• _About this exercise_: Below are entries. Copy exactly the lines running from the line that holds "Word, hostRead 0x30#6" to the line that holds "access is refused", with both ends included.

Collected data entries:
/-- OPA, OPB and OPC store every write in full, BUSY or not, read back what is stored, are 0 at reset, and no command
writes or reads them: a command reads the latch (10_state.md R26). -/
def Obligations.OperandRegisters : Prop :=
  (∀ (s : State) (v : Word), hostWrite 0x10#6 32 v s = .next { s with opa := v } ∧
    hostWrite 0x14#6 32 v s = .next { s with opb := v } ∧ hostWrite 0x18#6 32 v s = .next { s with opc := v }) ∧
  (∀ s : State, hostRead 0x10#6 32 s = .next { s with replies := s.opa :: s.replies } ∧
    hostRead 0x14#6 32 s = .next { s with replies := s.opb :: s.replies } ∧
    hostRead 0x18#6 32 s = .next { s with replies := s.opc :: s.replies }) ∧
  (Engine.reset.opa = 0#32 ∧ Engine.reset.opb = 0#32 ∧ Engine.reset.opc = 0#32) ∧
  (∀ (i : Instr) (s t : State) (a b c : Word), exec i s = .next t →
    t.opa = s.opa ∧ t.opb = s.opb ∧ t.opc = s.opc ∧
    exec i { s with opa := a, opb := b, opc := c } = .next { t with opa := a, opb := b, opc := c })

/-- The read-only registers read their values, reserved space and bits read 0, every write to them is ignored, and no read
changes the engine (10_state.md R21, R32). -/
def Obligations.ReadOnlyWindow : Prop :=
  (∀ (s : State) (v : Word) (off : Offset),
    off ∈ [0x00#6, 0x1C#6, 0x20#6, 0x24#6, 0x28#6, 0x2C#6, 0x30#6, 0x34#6, 0x38#6, 0x3C#6] →
    hostWrite off 32 v s = .next s) ∧
  (∀ (s : State) (off : Offset), off ∈ [0x34#6, 0x38#6, 0x3C#6] →
    hostRead off 32 s = .next { s with replies := 0#32 :: s.replies }) ∧
  (∀ (s t : State) (off : Offset) (width : Nat), hostRead off width s = .next t → t.toEngine = s.toEngine) ∧
  (∀ (s : State) (v v' : Word),
    (v &&& 0x7#32 = v' &&& 0x7#32 → hostWrite 0x04#6 32 v s = hostWrite 0x04#6 32 v' s) ∧
    (v &&& 0xFFF#32 = v' &&& 0xFFF#32 → hostWrite 0x08#6 32 v s = hostWrite 0x08#6 32 v' s)) ∧
  (∀ (s : State) (k : Nat), (2 ≤ k → s.ctrlWord.getLsbD k = false) ∧ (12 ≤ k → s.statusWord.getLsbD k = false) ∧
    (16 ≤ k → s.wcfgWord.getLsbD k = false)) ∧
  (∀ s : State, hostRead 0x00#6 32 s = .next { s with replies := 0x48534643#32 :: s.replies } ∧
    hostRead 0x1C#6 32 s = .next { s with replies := s.res0 :: s.replies } ∧
    hostRead 0x20#6 32 s = .next { s with replies := s.res1 :: s.replies } ∧
    hostRead 0x24#6 32 s = .next { s with replies := s.res2 :: s.replies } ∧
    hostRead 0x28#6 32 s = .next { s with replies := s.res3 :: s.replies } ∧
    hostRead 0x2C#6 32 s = .next { s with replies := s.gcnt :: s.replies } ∧
    ∃ r : Word, hostRead 0x30#6 32 s = .next { s with replies := r :: s.replies } ∧
      r.extractLsb' 0 8 = s.wn ∧ r.extractLsb' 8 8 = s.wp ∧ r >>> 16 = 0#32)

/-- An access is answered exactly when it is 32 bits wide at a multiple of 4; every other access is refused
(20_memory.md, section 2, from R65; the names of the two refusals, and that the width is looked at before the alignment,
are the model's choice, log 7). -/
def Obligations.AccessWidthAndAlignment : Prop :=
  ∀ (s : State) (off : Offset) (width : Nat) (v : Word),
    (width = 32 ∧ off.toNat % 4 = 0 → (∃ t, hostRead off width s = .next t) ∧ ∃ t, hostWrite off width v s = .next t) ∧
    (width ≠ 32 → hostRead off width s = .refused (.accessWidth width) ∧
      hostWrite off width v s = .refused (.accessWidth width)) ∧
    (width = 32 ∧ off.toNat % 4 ≠ 0 → hostRead off width s = .refused (.misalignedAccess off) ∧
      hostWrite off width v s = .refused (.misalignedAccess off))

• _Output of the exercise_:
    ∃ r : Word, hostRead 0x30#6 32 s = .next { s with replies := r :: s.replies } ∧
      r.extractLsb' 0 8 = s.wn ∧ r.extractLsb' 8 8 = s.wp ∧ r >>> 16 = 0#32)

/-- An access is answered exactly when it is 32 bits wide at a multiple of 4; every other access is refused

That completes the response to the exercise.